/-- The uncorrectable mismatch of a data path: HW_ERROR, precise, once the older accesses of the stream are performed (text after
R74). -/
def State.pathFault (s : State) (t : Strm) (lane pc : Nat) : Option State :=
  let c := strmCore t
  if s.olderPending c (strmSlot t) then none
  else
    let err : ErrInfo := { cause := 0x22 }
    match t with
    | .se c => some (s.hwError c (launchOf (s.core c).se.entry) err { code := 0x0D, engine := 0, pc := pc })
    | .ve g =>
      let x := (s.group c g.slot.toNat).getD {}
      let b := Sparse.getD (s.core c).ve.blocks x.blockSlot {}
      some (s.hwError c (launchOf (s.core c).ve.entry) err
        { code := 0x0D, engine := 1, group := x.index, block := b.block, lane := lane, pc := pc })

/-- A load whose lanes have found what they find at issue: its exception, its registers at once, or an outstanding load. -/
def State.loadEnds (s : State) (t : Strm) (pc : Nat) (dst : Byte) (n : Nat) (sx acq : Bool) (lanes : List LaneAcc) : Option State :=
  let ls := lanes.map (·.lane)
  match ended lanes with
  | .fault lane code d => s.strmFault t lane pc code d
  | .bytes =>
    match s.pathRead (strmCore t) with
    | (true, s) => s.pathFault t (ls.headD 0) pc
    | (false, s) => some ((s.loadResult (strmCore t) (strmSlot t) (some dst) n sx (lanes.map (fun l => (l.lane, l.bytes)))).strmNext t ls)
  | .no =>
    some ((s.loadPut t { id := 0, slot := none, acq := acq, dst := some dst, size := n, sx := sx, pc := BitVec.ofNat 64 pc,
                         lanes := lanes }).strmNext t ls)

/-- A load of some lanes: what the core has at once is written at once; otherwise the load is outstanding until
DCACHE_FILL, RESP or LOAD_RESPONSE bring the rest (R281). -/
def State.loadIssue (s : State) (t : Strm) (pc : Nat) (bases : List (Nat × W64)) (dst : Byte) (size : Nat) (sx space : Bool)
    (off : BitVec 16) : Option State :=
  let c := strmCore t
  let slot := strmSlot t
  let n := 2 ^ size
  if s.heldBack c slot then none
  else
    let (as, s) := s.resolveAll t bases off space n .load
    let (gs, s) := s.loadLanes t as n
    let lanes := gs.map gotLane
    if !(ended lanes).isFault && (gs.any gotWaits || (as.any s.accStrong && s.storesPending c slot)) then none
    else s.loadEnds t pc dst n sx false lanes

/-! ## Stores -/

/-- Room in the store buffer: 8 entries on the SE, 16 on the VE (R300). -/
def State.bufferRoom (s : State) (c : CoreNum) (slot : Option (BitVec 5)) : Bool :=
  decide (((s.core c).buffer slot).length < if slot.isSome then 16 else 8)

/-- An entry of a stream put into its store buffer. -/
def State.bufferPut (s : State) (t : Strm) (pc : Nat) (e : StoreEntry) : State :=
  let gid := s.gidOf t
  let (num, s) := s.takeOrder
  let e := { e with slot := strmSlot t, pc := BitVec.ofNat 64 pc, gid := gid, num := num }
  s.updCore (strmCore t) (fun k =>
    if e.slot.isSome then { k with ve := { k.ve with buffer := k.ve.buffer ++ [e] } }
    else { k with se := { k.se with buffer := k.se.buffer ++ [e] } })

/-- A store of some lanes enters the store buffer, an ST.REL with its scope (R300); one that R302 governs waits for the stream's
earlier stores. -/
def State.storeIssue (s : State) (t : Strm) (pc : Nat) (bases : List (Nat × W64)) (data : Nat → W64) (size : Nat)
    (rel : Option (BitVec 3)) (space : Bool) (off : BitVec 16) : Option State :=
  let c := strmCore t
  let slot := strmSlot t
  let n := 2 ^ size
  if s.heldBack c slot then none
  else
    let (as, s) := s.resolveAll t bases off space n .store
    match firstFault as with
    | some (lane, code, d) => s.strmFault t lane pc code d
    | none =>
      let lanes := as.filterMap (storeLane n data)
      if lanes.length != as.length || (as.any s.accStrong && s.storesPending c slot) || !s.bufferRoom c slot then none
      else some ((s.bufferPut t pc { slot := slot, lanes := lanes, rel := rel }).strmNext t (as.map (·.1)))

/-! ## Releases and acquires (R291 to R296, R306) -/

/-- Whether the stores of a stream that are older than a place in the order of issue have reached the state that a scope requires
(table Scopes). -/
def State.releasedTo (s : State) (c : CoreNum) (slot : Option (BitVec 5)) (scope num : Nat) : Bool :=
  let k := s.core c
  let mine (e : StoreEntry) : Bool := e.slot == slot && decide (e.num < num)
  let out := k.storesOut.filter mine
  !(k.buffer slot).any mine && (scope != 2 || out.all (fun e => e.lanes.all (fun x => x.node != 0))) &&
    (decide (scope ≤ 2) || out.isEmpty) &&
    (decide (scope ≤ 3) || (!s.tr.ops.any (fun o => isStoreOp c slot false o.purpose) && !s.backsPending c))

/-- Whether every earlier store of a stream has reached that state. -/
def State.released (s : State) (c : CoreNum) (slot : Option (BitVec 5)) (scope : Nat) : Bool := s.releasedTo c slot scope s.order

/-- The lost-store flag of a stream: of the SE, or of any active thread of a group (R305). -/
def State.lostOf (s : State) (t : Strm) (lanes : List Nat) : Option W64 :=
  match t with
  | .se c => (s.core c).se.lost
  | .ve g =>
    match s.group g.core g.slot.toNat with
    | some x => firstLost none x lanes
    | none => none

/-- Whether a stream of core b, on its engine, lies in a scope of a stream of core a (table Scopes): 0 the SE, 1 the VE, 3 the DE. -/
def inScope (scope : Nat) (a : CoreNum) (aEng : Nat) (b : CoreNum) (bEng : Nat) : Bool :=
  match scope with
  | 0 => a == b && aEng == bEng
  | 1 => a == b
  | 2 => regionOf a == regionOf b
  | _ => true

/-- The bytes that a release wrote among those of an access, where it wrote any and they are still the value read. -/
def RelMark.readBy (r : RelMark) (t : Tgt) (bs : List Byte) : Bool :=
  (List.range bs.length).any (fun i => (tgtWithin (t.plus i) 1 r.tgt r.bytes.length).isSome) &&
    (List.range bs.length).all (fun i => match tgtWithin (t.plus i) 1 r.tgt r.bytes.length with | some o => r.bytes[o]? == bs[i]? | none => true)

/-- In checked mode, an acquire that reads a release outside the containment of R294 writes SCOPE_MISMATCH (R295). -/
def State.scopeCheck (s : State) (t : Strm) (scope : Nat) (a : Tgt) (bs : List Byte) (va : Nat) : State :=
  let c := strmCore t
  let e := (strmVe t).toNat
  let o := s.ownerNiche c
  match s.rels.find? (fun r => r.readBy a bs) with
  | some r =>
    if bit (s.niche o).control 2 && !(inScope r.scope.toNat r.core r.engine c e && inScope scope c e r.core r.engine) then
      s.frieze (regionOf c) 0x21
        [{ w0 := frzHead 0x21 c.toNat e (strmNum t) (s.stamp (regionOf c))
           w1 := pack [(0, 13, r.core.toNat), (13, 3, r.scope.toNat), (16, 3, scope)] },
         { w0 := pack [(0, 8, 0x7F), (16, 6, o.toNat)], w1 := BitVec.ofNat 64 (va % 2 ^ 57) }]
    else s
  | none => s

/-- The bytes that a release wrote are noted, for the check of R295. -/
def State.noteRelease (s : State) (c : CoreNum) (engine : Nat) (scope : BitVec 3) (t : Tgt) (bs : List Byte) : State :=
  let s := s.unmark t bs.length
  { s with rels := { tgt := t, bytes := bs, core := c, engine := engine, scope := scope } :: s.rels }

/-- A cacheable address is written back and dropped before an access at its home (R297). -/
def State.bypassFor (s : State) (c : CoreNum) (isVe : Bool) (t : Tgt) : State :=
  let line := s.lineOf t
  if ((s.core c).dc.hit line).isSome then s.bypass c isVe line else s

/-- Whether the data cache holds no line of a target any more. -/
def State.uncachedNow (s : State) (c : CoreNum) (t : Tgt) : Bool := ((s.core c).dc.hit (s.lineOf t)).isNone

/-- Lines that the host must give up before accesses of a stream at their homes (R461). -/
def State.heldLines (s : State) (ts : List Tgt) (n : Nat) (write : Bool) : List Nat :=
  ts.flatMap (fun t => match t with | .dev a => s.linesHeld a n write | _ => [])

/-- An access at its home by a lane of LD.ACQ: bytes, poison, or left to LOAD_RESPONSE or RESP. A home that the access does not reach
yet leaves it to them too. -/
def State.acqLane (s : State) (t : Strm) (scope lane va : Nat) (a : Acc) (n : Nat) : Got × State :=
  let c := strmCore t
  match a with
  | .ok tg cache =>
    if (cache && (s.core c).dc.shut) || s.ownStores c (strmSlot t) tg n then (.wait, s)
    else
      let s := if cache then s.bypassFor c (strmVe t) tg else s
      if cache && !s.uncachedNow c tg then (.wait, s)
      else if !s.reaches c tg then (.miss, s)
      else
        match tg with
        | .dev pa =>
          if s.classOf pa = .csr then (.miss, s)
          else
            let ((bs, p), s) := s.homeRead pa n
            (match p with
             | some w => (.poison (if va = 2 ^ 58 then paDetail w else vaDetail va .load), s)
             | none => (.bytes bs, s.scopeCheck t scope tg bs va))
        | .host pa =>
          let (bs, s) := s.hostRead pa n
          (.bytes bs, s.scopeCheck t scope tg bs va)
        | .remote d _ => (if s.isDead d.toNat then .poison (vaDetail va .load) else .miss, s)
  | .window _ => s.loadLane t lane va a n
  | _ => (.wait, s)

/-- What the lanes of an LD.ACQ find at their homes, in lane order. -/
def State.acqLanes (s : State) (t : Strm) (scope : Nat) (as : List (Nat × Nat × Acc)) (n : Nat) : List (Nat × Nat × Acc × Got) × State :=
  as.foldl (fun (r : List (Nat × Nat × Acc × Got) × State) a =>
    let (g, s) := r.2.acqLane t scope a.1 a.2.1 a.2.2 n
    (r.1 ++ [(a.1, a.2.1, a.2.2, g)], s)) ([], s)

/-- The target of an access. -/
def accTgt (a : Nat × Nat × Acc) : Option Tgt :=
  match a.2.2 with
  | .ok t _ => some t
  | _ => none

/-- LD.ACQ of some lanes (R293, R297): performed at the home at once where the home is this device or the host. -/
def State.acquireIssue (s : State) (t : Strm) (pc : Nat) (bases : List (Nat × W64)) (dst : Byte) (size scope : Nat)
    (sx space : Bool) (off : BitVec 16) : Option State :=
  let c := strmCore t
  let slot := strmSlot t
  let n := 2 ^ size
  if s.heldBack c slot then none
  else
    let (as, s) := s.resolveAll t bases off space n .load
    if !(s.heldLines (as.filterMap accTgt) n false).isEmpty then none
    else
      let (gs, s) := s.acqLanes t scope as n
      let lanes := gs.map (fun a => { gotLane a with cache := false, scope := BitVec.ofNat 3 scope })
      if !(ended lanes).isFault && (gs.any gotWaits || (as.any s.accStrong && s.storesPending c slot)) then none
      else s.loadEnds t pc dst n sx true lanes

/-- The address of a target as records and packets name it. -/
def State.tgtGlobal (s : State) (t : Tgt) : Nat :=
  match t with
  | .remote d pa => d.toNat * 2 ^ 48 + pa
  | .dev pa => s.globalPa pa
  | .host pa => pa

/-! ## Atomics (R309 to R318) -/

/-- The new value at the home, with flags (table Atomic operations): FN, width in bytes, old value, operand, expected value. -/
def atomOp (fn n v a e : Nat) : Nat × Byte :=
  match fn with
  | 0 => ((v + a) % 2 ^ (8 * n), 0)
  | 1 => ((intOp (8 * n) 11 false v a).1, 0)
  | 2 => ((intOp (8 * n) 12 false v a).1, 0)
  | 3 => (min v a, 0)
  | 4 => (max v a, 0)
  | 5 => (v &&& a, 0)
  | 6 => (v ||| a, 0)
  | 7 => (v ^^^ a, 0)
  | 8 => (a, 0)
  | 9 => (if v = e then a else v, 0)
  | _ => floatOp 0xC 0 {} v a 0

/-- A merged operation on one word (R317): operands and expected values in lane order; the old values, the word left, the flags. -/
def mergedAtom (fn n : Nat) (ops : List (Nat × Nat)) (v : Nat) : List Nat × Nat × Byte :=
  ops.foldl (fun (r : List Nat × Nat × Byte) o =>
    let x := atomOp fn n r.2.1 o.1 o.2
    (r.1 ++ [r.2.1], x.1, r.2.2 ||| x.2)) ([], v, 0)

/-- Sticky flags of a stream's engine. -/
def State.strmFlags (s : State) (t : Strm) (f : Byte) : State :=
  match t with
  | .se c => s.updCore c (fun k => { k with se := { k.se with flags := k.se.flags ||| f } })
  | .ve g => s.veFlags g.core f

[TASK PROMPT]
Each line containing the word "ofNat" must be pulled from the listing and copied.

[EXERCISE SOLUTION]
    some ((s.loadPut t { id := 0, slot := none, acq := acq, dst := some dst, size := n, sx := sx, pc := BitVec.ofNat 64 pc,
  let e := { e with slot := strmSlot t, pc := BitVec.ofNat 64 pc, gid := gid, num := num }
         { w0 := pack [(0, 8, 0x7F), (16, 6, o.toNat)], w1 := BitVec.ofNat 64 (va % 2 ^ 57) }]
      let lanes := gs.map (fun a => { gotLane a with cache := false, scope := BitVec.ofNat 3 scope })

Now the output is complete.